_The problem_
Once you find the line containing "Host.Outcome State Fault Refusal := run 0x0007" in the data below, copy it and each following line exactly, up to and including the line containing "opcode 0x0013. -/", and nothing else.

_Data supplied_

-- ==== Sys2Proof/Machine/Commands.lean ====
section
/-! DEFINITION. The meanings of the slot commands: each is dispatched under its own opcode (R49, R58) and runs its own
body, which stands with its family. -/

namespace Sys2Proof.Machine

open Sys2Proof

/-- PART_IDENTIFY (R77), opcode 0x0001. -/
def execPartIdentify (w : BitVec 64) (s : State) :
    Host.Outcome State Fault Refusal := run 0x0001 w [] s partIdentifyBody

/-- PART_IDENTIFY_EXPERT (R77), opcode 0x0081. -/
def execPartIdentifyExpert (w : BitVec 64) (s : State) :
    Host.Outcome State Fault Refusal := run 0x0081 w [] s partIdentifyExpertBody

/-- SESSION_CHALLENGE (R61), opcode 0x0002. -/
def execSessionChallenge (w : BitVec 64) (s : State) :
    Host.Outcome State Fault Refusal := run 0x0002 w [] s sessionChallengeBody

/-- SESSION_CHALLENGE_EXPERT (R61), opcode 0x0082. -/
def execSessionChallengeExpert (w : BitVec 64) (s : State) :
    Host.Outcome State Fault Refusal := run 0x0082 w [] s sessionChallengeExpertBody

/-- SESSION_OPEN (R61), opcode 0x0003. -/
def execSessionOpen (w : BitVec 64) (s : State) :
    Host.Outcome State Fault Refusal := run 0x0003 w [] s sessionOpenBody

/-- SESSION_OPEN_EXPERT (R61), opcode 0x0083. -/
def execSessionOpenExpert (w : BitVec 64) (s : State) :
    Host.Outcome State Fault Refusal := run 0x0083 w [] s sessionOpenExpertBody

/-- SESSION_CLOSE (R65), opcode 0x0004. -/
def execSessionClose (w : BitVec 64) (s : State) :
    Host.Outcome State Fault Refusal := run 0x0004 w [] s sessionCloseBody

/-- SESSION_CLOSE_EXPERT (R65), opcode 0x0084. -/
def execSessionCloseExpert (w : BitVec 64) (s : State) :
    Host.Outcome State Fault Refusal := run 0x0084 w [] s sessionCloseExpertBody

/-- CMD_CANCEL (R75), opcode 0x0005. -/
def execCmdCancel (w : BitVec 64) (s : State) :
    Host.Outcome State Fault Refusal := run 0x0005 w [] s cmdCancelBody

/-- CMD_CANCEL_EXPERT (R75), opcode 0x0085. -/
def execCmdCancelExpert (w : BitVec 64) (s : State) :
    Host.Outcome State Fault Refusal := run 0x0085 w [] s cmdCancelExpertBody

/-- WORK_QUERY (R69), opcode 0x0006. -/
def execWorkQuery (w : BitVec 64) (s : State) :
    Host.Outcome State Fault Refusal := run 0x0006 w [] s workQueryBody

/-- WORK_QUERY_EXPERT (R69), opcode 0x0086. -/
def execWorkQueryExpert (w : BitVec 64) (s : State) :
    Host.Outcome State Fault Refusal := run 0x0086 w [] s workQueryExpertBody

/-- NOP (R77), opcode 0x0007. -/
def execNop (w : BitVec 64) (s : State) :
    Host.Outcome State Fault Refusal := run 0x0007 w [] s nopBody

/-- NOP_EXPERT (R77), opcode 0x0087. -/
def execNopExpert (w : BitVec 64) (s : State) :
    Host.Outcome State Fault Refusal := run 0x0087 w [] s nopExpertBody

/-- PADDOCK_CREATE (R66), opcode 0x0010. -/
def execPaddockCreate (w : BitVec 64) (s : State) :
    Host.Outcome State Fault Refusal := run 0x0010 w [] s paddockCreateBody

/-- PADDOCK_CREATE_EXPERT (R79), opcode 0x0090. -/
def execPaddockCreateExpert (w : BitVec 64) (s : State) :
    Host.Outcome State Fault Refusal := run 0x0090 w [] s paddockCreateExpertBody

/-- PADDOCK_MODIFY (R68), opcode 0x0011. -/
def execPaddockModify (w : BitVec 64) (s : State) :
    Host.Outcome State Fault Refusal := run 0x0011 w [] s paddockModifyBody

/-- PADDOCK_MODIFY_EXPERT (R79), opcode 0x0091. -/
def execPaddockModifyExpert (w : BitVec 64) (s : State) :
    Host.Outcome State Fault Refusal := run 0x0091 w [] s paddockModifyExpertBody

/-- PADDOCK_DESTROY (R68), opcode 0x0012. -/
def execPaddockDestroy (w : BitVec 64) (s : State) :
    Host.Outcome State Fault Refusal := run 0x0012 w [] s paddockDestroyBody

/-- PADDOCK_DESTROY_EXPERT (R68), opcode 0x0092. -/
def execPaddockDestroyExpert (w : BitVec 64) (s : State) :
    Host.Outcome State Fault Refusal := run 0x0092 w [] s paddockDestroyExpertBody

/-- PADDOCK_QUERY (R77), opcode 0x0013. -/
def execPaddockQuery (w : BitVec 64) (s : State) :
    Host.Outcome State Fault Refusal := run 0x0013 w [] s paddockQueryBody

/-- PADDOCK_QUERY_EXPERT (R77), opcode 0x0093. -/
def execPaddockQueryExpert (w : BitVec 64) (s : State) :
    Host.Outcome State Fault Refusal := run 0x0093 w [] s paddockQueryExpertBody

/-- PADDOCK_KEY_SET (R78), opcode 0x0014. -/
def execPaddockKeySet (w : BitVec 64) (s : State) :
    Host.Outcome State Fault Refusal := run 0x0014 w [] s paddockKeySetBody

/-- PADDOCK_KEY_SET_EXPERT (R78), opcode 0x0094. -/
def execPaddockKeySetExpert (w : BitVec 64) (s : State) :
    Host.Outcome State Fault Refusal := run 0x0094 w [] s paddockKeySetExpertBody

/-- KERNEL_LOAD (R152), opcode 0x0201. -/
def execKernelLoad (w : BitVec 64) (hm : HostImage) (s : State) :
    Host.Outcome State Fault Refusal := run 0x0201 w hm s kernelLoadBody

/-- KERNEL_LOAD_EXPERT (R152), opcode 0x0281. -/
def execKernelLoadExpert (w : BitVec 64) (hm : HostImage) (s : State) :
    Host.Outcome State Fault Refusal := run 0x0281 w hm s kernelLoadExpertBody

/-- KERNEL_UNLOAD (R170), opcode 0x0202. -/
def execKernelUnload (w : BitVec 64) (s : State) :
    Host.Outcome State Fault Refusal := run 0x0202 w [] s kernelUnloadBody

/-- KERNEL_UNLOAD_EXPERT (R170), opcode 0x0282. -/
def execKernelUnloadExpert (w : BitVec 64) (s : State) :
    Host.Outcome State Fault Refusal := run 0x0282 w [] s kernelUnloadExpertBody

/-- TASK_LAUNCH (R171), opcode 0x0203. -/
def execTaskLaunch (w : BitVec 64) (hm : HostImage) (s : State) :
    Host.Outcome State Fault Refusal := run 0x0203 w hm s taskLaunchBody

/-- TASK_LAUNCH_EXPERT (R154), opcode 0x0283. -/
def execTaskLaunchExpert (w : BitVec 64) (hm : HostImage) (s : State) :
    Host.Outcome State Fault Refusal := run 0x0283 w hm s taskLaunchExpertBody

/-- TASK_ABORT (R169), opcode 0x0204. -/
def execTaskAbort (w : BitVec 64) (s : State) :
    Host.Outcome State Fault Refusal := run 0x0204 w [] s taskAbortBody

/-- TASK_ABORT_EXPERT (R169), opcode 0x0284. -/
def execTaskAbortExpert (w : BitVec 64) (s : State) :
    Host.Outcome State Fault Refusal := run 0x0284 w [] s taskAbortExpertBody

/-- TASK_PREEMPT (R157), opcode 0x0205. -/
def execTaskPreempt (w : BitVec 64) (s : State) :
    Host.Outcome State Fault Refusal := run 0x0205 w [] s taskPreemptBody

/-- TASK_PREEMPT_EXPERT (R158), opcode 0x0285. -/
def execTaskPreemptExpert (w : BitVec 64) (s : State) :
    Host.Outcome State Fault Refusal := run 0x0285 w [] s taskPreemptExpertBody

/-- TASK_RESUME (R164), opcode 0x0206. -/
def execTaskResume (w : BitVec 64) (s : State) :
    Host.Outcome State Fault Refusal := run 0x0206 w [] s taskResumeBody

/-- TASK_RESUME_EXPERT (R164), opcode 0x0286. -/
def execTaskResumeExpert (w : BitVec 64) (s : State) :
    Host.Outcome State Fault Refusal := run 0x0286 w [] s taskResumeExpertBody

/-- TASK_QUERY (R170), opcode 0x0207. -/
def execTaskQuery (w : BitVec 64) (s : State) :
    Host.Outcome State Fault Refusal := run 0x0207 w [] s taskQueryBody

/-- TASK_QUERY_EXPERT (R170), opcode 0x0287. -/
def execTaskQueryExpert (w : BitVec 64) (s : State) :
    Host.Outcome State Fault Refusal := run 0x0287 w [] s taskQueryExpertBody

/-- TEAM_QUERY (R170), opcode 0x0208. -/
def execTeamQuery (w : BitVec 64) (s : State) :
    Host.Outcome State Fault Refusal := run 0x0208 w [] s teamQueryBody

/-- TEAM_QUERY_EXPERT (R170), opcode 0x0288. -/
def execTeamQueryExpert (w : BitVec 64) (s : State) :
    Host.Outcome State Fault Refusal := run 0x0288 w [] s teamQueryExpertBody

_Answer to the problem_
    Host.Outcome State Fault Refusal := run 0x0007 w [] s nopBody

/-- NOP_EXPERT (R77), opcode 0x0087. -/
def execNopExpert (w : BitVec 64) (s : State) :
    Host.Outcome State Fault Refusal := run 0x0087 w [] s nopExpertBody

/-- PADDOCK_CREATE (R66), opcode 0x0010. -/
def execPaddockCreate (w : BitVec 64) (s : State) :
    Host.Outcome State Fault Refusal := run 0x0010 w [] s paddockCreateBody

/-- PADDOCK_CREATE_EXPERT (R79), opcode 0x0090. -/
def execPaddockCreateExpert (w : BitVec 64) (s : State) :
    Host.Outcome State Fault Refusal := run 0x0090 w [] s paddockCreateExpertBody

/-- PADDOCK_MODIFY (R68), opcode 0x0011. -/
def execPaddockModify (w : BitVec 64) (s : State) :
    Host.Outcome State Fault Refusal := run 0x0011 w [] s paddockModifyBody

/-- PADDOCK_MODIFY_EXPERT (R79), opcode 0x0091. -/
def execPaddockModifyExpert (w : BitVec 64) (s : State) :
    Host.Outcome State Fault Refusal := run 0x0091 w [] s paddockModifyExpertBody

/-- PADDOCK_DESTROY (R68), opcode 0x0012. -/
def execPaddockDestroy (w : BitVec 64) (s : State) :
    Host.Outcome State Fault Refusal := run 0x0012 w [] s paddockDestroyBody

/-- PADDOCK_DESTROY_EXPERT (R68), opcode 0x0092. -/
def execPaddockDestroyExpert (w : BitVec 64) (s : State) :
    Host.Outcome State Fault Refusal := run 0x0092 w [] s paddockDestroyExpertBody

/-- PADDOCK_QUERY (R77), opcode 0x0013. -/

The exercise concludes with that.